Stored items
=== Begin Enclosure ===
-- ==== Sys2Proof/Tests/Slice0.lean ====
section
/-! SUPPORT. The model's own tests: the well-formedness smoke, words decoded, single steps with the results of
spec/95_test_vectors.md (named V-… and P… there), and for each statement with hypotheses a state that meets them. -/

namespace Sys2Proof.Tests

-- one test after another, so that the kernel's evaluations do not wait for each other in threads of their own
set_option Elab.async false

open Sys2Proof Sys2Proof.Machine

/-! ### Helpers -/

/-- The outcome is a next state that passes a test. -/
def after (o : Host.Outcome State Fault Refusal) (test : State → Bool) : Bool :=
  match o with
  | .next t => test t
  | .fault _ => false
  | .refused _ => false

/-- The outcome is this refusal. -/
def refuses (o : Host.Outcome State Fault Refusal) (r : Refusal) : Bool :=
  match o with
  | .next _ => false
  | .fault _ => false
  | .refused q => decide (q = r)

/-- Bytes from numbers. -/
def bytesOf (l : List Nat) : List Byte := l.map (BitVec.ofNat 8)

/-- The handles 1, 2, 3, … of the vectors' reference Alloc, from number a up. -/
def handlesFrom (a n : Nat) : List Word := (List.range n).map (fun i => BitVec.ofNat 32 (a + i))

/-- The reset state with IMG_FLAGS = 2 and an Alloc that answers a, a + 1, … -/
def blank (a : Nat) : State :=
  { State.reset with imgFlags := 2, heap := ⟨⟨[]⟩, (handlesFrom a 40).map some, 0⟩ }

/-- A live buffer h holding these bytes. -/
def hold (h : Word) (bs : List Nat) (s : State) : State :=
  s.setMem ((s.mem.insert h bs.length).put h 0 (bytesOf bs))

/-- Mip level i in buffer h, with storage and logical dimensions and a size. -/
def level (i : Fin 16) (h : Word) (sw sh lw lh : Nat) (size : Word) (s : State) : State :=
  { s with mips := s.mips.set i ⟨h, dimWord sw sh, dimWord lw lh, size⟩ }

/-- The formats IMG_FMT and TGT_FMT and the number of levels. -/
def formats (img tgt : Word) (count : Word) (s : State) : State :=
  { s with imgFmt := img, tgtFmt := tgt, mipCount := count }

/-- ARG0 to ARG3. -/
def withArgs (a0 a1 a2 a3 : Word) (s : State) : State := { s with args := #v[a0, a1, a2, a3, 0, 0, 0, 0] }

/-- A raw image of one level in handle 1. -/
def image (img tgt : Word) (w h : Nat) (bs : List Nat) : State :=
  level 0 1 w h w h (BitVec.ofNat 32 bs.length) (formats img tgt 1 (hold 1 bs (blank 2)))

/-- An indexed image of one level: palette in handle 1, indices in handle 2. -/
def indexed (img tgt : Word) (entries : List Nat) (count : Word) (w h : Nat) (bs : List Nat) : State :=
  { level 0 2 w h w h (BitVec.ofNat 32 bs.length) (formats img tgt 1 (hold 2 bs (hold 1 entries (blank 3)))) with
    palBuf := 1, palCount := count }

/-- A DXT1 image of one level in handle 1. -/
def dxt1Image (tgt : Word) (sw sh lw lh : Nat) (bs : List Nat) : State :=
  level 0 1 sw sh lw lh (BitVec.ofNat 32 bs.length) (formats 0x01004102 tgt 1 (hold 1 bs (blank 2)))

/-- The block of V-DXT1-1. -/
def redBlue : List Nat := [0x00, 0xF8, 0x1F, 0x00, 0xE4, 0xE4, 0xE4, 0xE4]

/-- A buffer 1 with these bytes, and ARG0 = 1, ARG1 = off. -/
def blockAt (off : Word) (bs : List Nat) : State := withArgs 1 off 0 0 (hold 1 bs (blank 2))

/-- The bytes of buffer h, all of them. -/
def contents (t : State) (h : Word) : Option (List Byte) := (t.mem.len? h).bind (fun n => t.mem.readBytes h 0 n)

/-- The live handles. -/
def liveHandles (t : State) : List Word := t.mem.bufs.map Buffer.handle

/-- A state whose next host operation is op. -/
def next (op : HostOp) (s : State) : State := { s with host := { s.host with program := [op], hpc := 0 } }

/-! ### The well-formedness smoke -/

theorem test_wf_commands : (Instr.convert.wf && Instr.decodeBlockDxt5.wf) = true := by decide
theorem test_wf_register : (HostOp.wr 0x094 (.lit 5)).wf = true ∧ (HostOp.rd 0xFFC none).wf = true := by decide
theorem test_illformed_misaligned_write : (HostOp.wr 0x002 (.lit 5)).wf = false := by decide
theorem test_illformed_misaligned_read : (HostOp.rd 0x001 none).wf = false := by decide
theorem test_illformed_write_outside_window : (HostOp.wr 0x1000 (.lit 5)).wf = false := by decide
theorem test_illformed_read_outside_window : (HostOp.rd 0x1000 none).wf = false := by decide
theorem test_wf_program : programWf [] [.halloc 1 8, .wr 0x010 (.name 1), .rd 0x100 (some 2), .hread (.name 2) 0 4] = true := by
  decide
theorem test_illformed_unbound_write : programWf [] [.wr 0x010 (.name 1), .halloc 1 8] = false := by decide
theorem test_illformed_unbound_hwrite : programWf [] [.halloc 1 8, .hwrite (.name 2) 0 [1]] = false := by decide
theorem test_illformed_unbound_hread : programWf [] [.hread (.name 1) 0 4] = false := by decide
theorem test_illformed_unbound_hfree : programWf [] [.rd 0x100 none, .hfree (.name 1)] = false := by decide

/-! ### Decoding: words written out bit by bit from 30_encoding R121 (reserved 21 bits, T 3 bits, OPC 8 bits) -/

theorem test_decode_resolveIndex : decode 0b000000000000000000000_000_00000001 = .ok .resolveIndex := by decide
theorem test_decode_fetchColor : decode 0b000000000000000000000_000_00000010 = .ok .fetchColor := by decide
theorem test_decode_storeColor : decode 0b000000000000000000000_000_00000011 = .ok .storeColor := by decide
theorem test_decode_decodeBlockDxt1 : decode 0b000000000000000000000_001_00000100 = .ok .decodeBlockDxt1 := by decide
theorem test_decode_decodeBlockDxt2 : decode 0b000000000000000000000_010_00000100 = .ok .decodeBlockDxt2 := by decide
theorem test_decode_decodeBlockDxt3 : decode 0b000000000000000000000_011_00000100 = .ok .decodeBlockDxt3 := by decide
theorem test_decode_decodeBlockDxt4 : decode 0b000000000000000000000_100_00000100 = .ok .decodeBlockDxt4 := by decide
theorem test_decode_decodeBlockDxt5 : decode 0b000000000000000000000_101_00000100 = .ok .decodeBlockDxt5 := by decide
theorem test_decode_encodeBlockDxt1 : decode 0b000000000000000000000_001_00000101 = .ok .encodeBlockDxt1 := by decide
theorem test_decode_encodeBlockDxt2 : decode 0b000000000000000000000_010_00000101 = .ok .encodeBlockDxt2 := by decide
theorem test_decode_encodeBlockDxt3 : decode 0b000000000000000000000_011_00000101 = .ok .encodeBlockDxt3 := by decide
theorem test_decode_encodeBlockDxt4 : decode 0b000000000000000000000_100_00000101 = .ok .encodeBlockDxt4 := by decide
theorem test_decode_encodeBlockDxt5 : decode 0b000000000000000000000_101_00000101 = .ok .encodeBlockDxt5 := by decide
theorem test_decode_alphaScan : decode 0b000000000000000000000_000_00000110 = .ok .alphaScan := by decide
theorem test_decode_convert : decode 0b000000000000000000000_000_00000111 = .ok .convert := by decide
theorem test_decode_negotiate : decode 0b000000000000000000000_000_00001000 = .ok .negotiate := by decide
theorem test_decode_negotiateAndConvert : decode 0b000000000000000000000_000_00001001 = .ok .negotiateAndConvert := by decide
theorem test_decode_release : decode 0b000000000000000000000_000_00001010 = .ok .release := by decide

/-- Section 4 of 95_test_vectors: each word on a reset machine, and STATUS after it. -/
theorem test_illegal_words :
    [(0x00000000, 0x01F00004), (0x0000000B, 0x01F00B04), (0x000000FF, 0x01F0FF04), (0x00000904, 0x01F00404),
      (0x00000004, 0x01F00404), (0x00000604, 0x01F00404), (0x00000107, 0x01F00704), (0x80000007, 0x01F00704)].all
      (fun p : Word × Word => after (issue p.1 State.reset) (fun t => decide (t.status = p.2))) = true := by decide +kernel

/-! ### One step per test -/

/-- V-TEX-3: an 8-bit item under PAL4 is masked to its low nibble. -/
theorem test_resolveIndex_masks : after (exec .resolveIndex
      (indexed 0x00401085 0 [255, 0, 0, 255, 0, 255, 0, 255] 2 2 1 [0x5A, 0x31]))
    (fun t => decide (t.res[0] = 10 ∧ t.status = 0x00000100)) = true := by decide +kernel

/-- V-TEX-4: the index of odd x is the high nibble. -/
theorem test_resolveIndex_high_nibble : after (exec .resolveIndex
      (withArgs 0 1 0 0 (indexed 0x00401045 0 [255, 0, 0, 255, 0, 255, 0, 255] 2 2 1 [0x5A])))
    (fun t => decide (t.res[0] = 5 ∧ t.status = 0x00000100)) = true := by decide +kernel

/-- V-TEX-3: index 10 names no entry of a two-entry palette. -/
theorem test_fetchColor_missing : after (exec .fetchColor
      (indexed 0x00401085 0 [255, 0, 0, 255, 0, 255, 0, 255] 2 2 1 [0x5A, 0x31]))
    (fun t => decide (t.res[0] = 0 ∧ t.res[1] = 0 ∧ t.status = 0x00000200)) = true := by decide +kernel

/-- P2, hpc 28 to 31: a 565 texel widened. -/
theorem test_fetchColor_565 : after (exec .fetchColor
      (withArgs 0 1 0 0 (image 0x00104102 0 3 2 [0xFF, 0xFF, 0xEF, 0x7B, 0, 0, 0, 0, 0, 0, 0, 0, 0x00, 0xF8, 0, 0])))
    (fun t => decide (t.res[0] = 0xFF7B7D7B ∧ t.res[1] = 1 ∧ t.status = 0x00000200)) = true := by decide +kernel

/-- P2, hpc 13 to 22: texel (2, 1) lies at byte 12, and the store narrows. -/
theorem test_storeColor_pitch : after (exec .storeColor
      (withArgs 0 2 1 0xFF0000FF (image 0x00104102 0 3 2 [0, 0, 0, 0, 0, 0, 0, 0, 0, 0, 0, 0, 0, 0, 0, 0])))
    (fun t => decide (contents t 1 = some (bytesOf [0, 0, 0, 0, 0, 0, 0, 0, 0, 0, 0, 0, 0x00, 0xF8, 0, 0])
      ∧ t.status = 0x00000300)) = true := by decide +kernel

/-- P2, hpc 18 to 22. -/
theorem test_storeColor_narrows : after (exec .storeColor
      (withArgs 0 1 0 0x80808080 (image 0x00104102 0 3 2 [0, 0, 0, 0, 0, 0, 0, 0, 0, 0, 0, 0, 0, 0, 0, 0])))
    (fun t => decide (t.mem.read 1 2 2 = some 0x7BEF ∧ t.status = 0x00000300)) = true := by decide +kernel

/-- P1 and V-DXT1-1. -/
theorem test_decodeBlockDxt1 : after (exec .decodeBlockDxt1 (blockAt 0 redBlue))
    (fun t => decide (t.tb = #v[0xFF0000FF, 0xFFFF0000, 0xFF5500AA, 0xFFAA0055, 0xFF0000FF, 0xFFFF0000, 0xFF5500AA,
        0xFFAA0055, 0xFF0000FF, 0xFFFF0000, 0xFF5500AA, 0xFFAA0055, 0xFF0000FF, 0xFFFF0000, 0xFF5500AA, 0xFFAA0055]
      ∧ t.status = 0x00000400)) = true := by decide +kernel

/-- V-BLK-2. -/
theorem test_decodeBlockDxt1_bounds : after (exec .decodeBlockDxt1 (blockAt 1 redBlue))
    (fun t => decide (t.tb = State.reset.tb ∧ t.status = 0x01F00406)) = true := by decide +kernel

/-- The block of V-DXT3-1. -/
def explicitAlpha : List Nat :=
  [0x10, 0x32, 0x54, 0x76, 0x98, 0xBA, 0xDC, 0xFE, 0x1F, 0x00, 0x00, 0xF8, 0xE4, 0xE4, 0xE4, 0xE4]

/-- The TB line of V-DXT3-1 and V-DXT2-1. -/
def explicitAlphaTexels : Vector Word 16 :=
  #v[0x00FF0000, 0x110000FF, 0x22AA0055, 0x335500AA, 0x44FF0000, 0x550000FF, 0x66AA0055, 0x775500AA,
    0x88FF0000, 0x990000FF, 0xAAAA0055, 0xBB5500AA, 0xCCFF0000, 0xDD0000FF, 0xEEAA0055, 0xFF5500AA]

/-- V-DXT2-1. -/
theorem test_decodeBlockDxt2 : after (exec .decodeBlockDxt2 (blockAt 0 explicitAlpha))
    (fun t => decide (t.tb = explicitAlphaTexels ∧ t.status = 0x00000400)) = true := by decide +kernel

/-- V-DXT3-1. -/
theorem test_decodeBlockDxt3 : after (exec .decodeBlockDxt3 (blockAt 0 explicitAlpha))
    (fun t => decide (t.tb = explicitAlphaTexels ∧ t.status = 0x00000400)) = true := by decide +kernel

/-- V-DXT4-1, its first eight texels. -/
theorem test_decodeBlockDxt4 : after (exec .decodeBlockDxt4
      (blockAt 0 [0x00, 0xFF, 0x88, 0xC6, 0xFA, 0x88, 0xC6, 0xFA, 0x00, 0xF8, 0x1F, 0x00, 0x00, 0x00, 0x00, 0x00]))
    (fun t => decide (t.tb.toList.take 8 = [0x000000FF, 0xFF0000FF, 0x330000FF, 0x660000FF, 0x990000FF, 0xCC0000FF, 0x000000FF,
      0xFF0000FF])) = true := by decide +kernel

/-- V-DXT5-1 under CANONICAL, its first eight texels. -/
theorem test_decodeBlockDxt5 : after (exec .decodeBlockDxt5
      (blockAt 0 [0xFF, 0x00, 0x88, 0xC6, 0xFA, 0x88, 0xC6, 0xFA, 0x00, 0xF8, 0x1F, 0x00, 0x00, 0x00, 0x00, 0x00]))
    (fun t => decide (t.tb.toList.take 8 = [0xFF0000FF, 0x000000FF, 0xDA0000FF, 0xB60000FF, 0x910000FF, 0x6D0000FF, 0x480000FF,
      0x240000FF])) = true := by decide +kernel

/-- V-DXT5-1 under ORDER_SWAPPED, its first eight alphas. -/
theorem test_decodeBlockDxt5_swapped : after (exec .decodeBlockDxt5 { blockAt 0 [0xFF, 0x00, 0x88, 0xC6, 0xFA, 0x88, 0xC6,
      0xFA, 0x00, 0xF8, 0x1F, 0x00, 0x00, 0x00, 0x00, 0x00] with alphaRampRule := .orderSwapped })
    (fun t => decide ((t.tb.toList.take 8).map (fun c => (unpackColour c).a.toNat) = [255, 0, 204, 153, 102, 51, 0, 255])) = true := by
  decide +kernel
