-- ==== Sys2Proof/Machine/Step.lean ====
section
/-! DEFINITION. The step procedure (60_exceptions.md R98) of this hardware: `stepBy` with the decoder of R45 and `exec`. -/

namespace Sys2Proof.Machine

/-- `Step(rnd)` (R98). -/
def stepWith (rnd : Byte) (s : State) : Host.Outcome State Fault Refusal :=
  stepBy (fun w => (decode w).toOption) exec rnd s

/-- One `Step`, its random byte the next free one (R61, D3; log 3). -/
def step (s : State) : Host.Outcome State Fault Refusal := stepWith (Config.rnd s.draws) s.countDraw

/-- `s` with the instruction word `w` of `nbits` bits (the bits above them 0) where the next `step` fetches it. -/
def State.withFetchWord (s : State) (nbits w : Nat) : State := s.placeWord (BitVec.ofNat 16 (w % 2 ^ nbits))

end Sys2Proof.Machine
end

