-- ==== Sys2Proof/Safety.lean ====
section
/-! DEFINITION. What counts as a good state, a safe step and a finished run, in the terms statements use. -/

namespace Sys2Proof.Machine

variable {p : Params}

/-- The invariant of every reachable state: memory in its canonical form (log 12), `pc` at most 0x10FE (R14), and every call
stack slot an address a `CALL` can be fetched from, at most 0xFFE (R51, R53). That `SP` stays within the stack (R17) is the
type of `State.sp`. -/
abbrev State.Inv (s : State p) : Prop :=
  s.canonical = true ∧ s.pc.toNat ≤ 0x10FE ∧ ∀ k : Fin p.stackDepth, s.stack[k].toNat ≤ 0xFFE

/-- `t` is `s` in all twelve elements of R10 (the model's own `rnd`, `draws` and `report` may differ). -/
abbrev State.SameMachine (s t : State p) : Prop :=
  t = { s with rnd := t.rnd, draws := t.draws, report := t.report }

/-- A word is unsupported (R46): it selects no row, or it selects `SYS`. -/
def Unsupported (w : Word) : Prop := (∃ e, decode w = .error e) ∨ ∃ nnn, decode w = .ok (.sys nnn)

/-- The word the next `Step` fetches, for a `pc` at most 0xFFE: high byte at the lower address (R30). -/
def State.wordAtPc (s : State p) : Word := s.byte s.pc.toNat ++ s.byte (s.pc.toNat + 1)

/-- Sprite row `r`, column `c` (bit 7 leftmost) of the sprite of `n` rows at `I` is set (R85). -/
def State.SpriteBit (s : State p) (n : Rows) (r c : Nat) : Prop :=
  r < n.val ∧ c < 8 ∧ (s.byte (s.base + r)).getLsbD (7 - c) = true

/-- Under `DRAW_EDGE = wrap`, `DRW Vx, Vy, n` toggles pixel `q`: column modulo 64, row modulo 32 (R85). -/
def State.DrawnWrap (s : State p) (x y : RegIx) (n : Rows) (q : Pixel) : Prop :=
  ∃ r c, s.SpriteBit n r c ∧ q.1.val = ((s.reg x).toNat + c) % 64 ∧ q.2.val = ((s.reg y).toNat + r) % 32

/-- Under `DRAW_EDGE = clip`, it toggles pixel `q`: nothing is reduced, a pixel off the screen is not drawn (R85). -/
def State.DrawnClip (s : State p) (x y : RegIx) (n : Rows) (q : Pixel) : Prop :=
  ∃ r c, s.SpriteBit n r c ∧ q.1.val = (s.reg x).toNat + c ∧ q.2.val = (s.reg y).toNat + r

/-- A finished state: the word at `pc` is `JP pc`, the definition the spec offers and leaves a model free to change (R118, D30).
DESIGN CHOICE, log 28: the model adds that `keyWait` is 0, which the spec's definition does not ask. -/
def State.Terminal (s : State) : Prop :=
  s.keyWait = false ∧ ∃ w nnn, s.fetch = .ok w ∧ decode w = .ok (.jp nnn) ∧ nnn.toNat = s.pc.toNat

/-- The state freshly booted with a program (R119): `Reset`, then `Load`. -/
def bootedWith (bytes : List Byte) (s : State) : State := runEvents [.reset, .load bytes] s

end Sys2Proof.Machine
end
=== End Enclosure ===
Using the data above, count the lines that hold the string "well". Report the number and nothing else.

2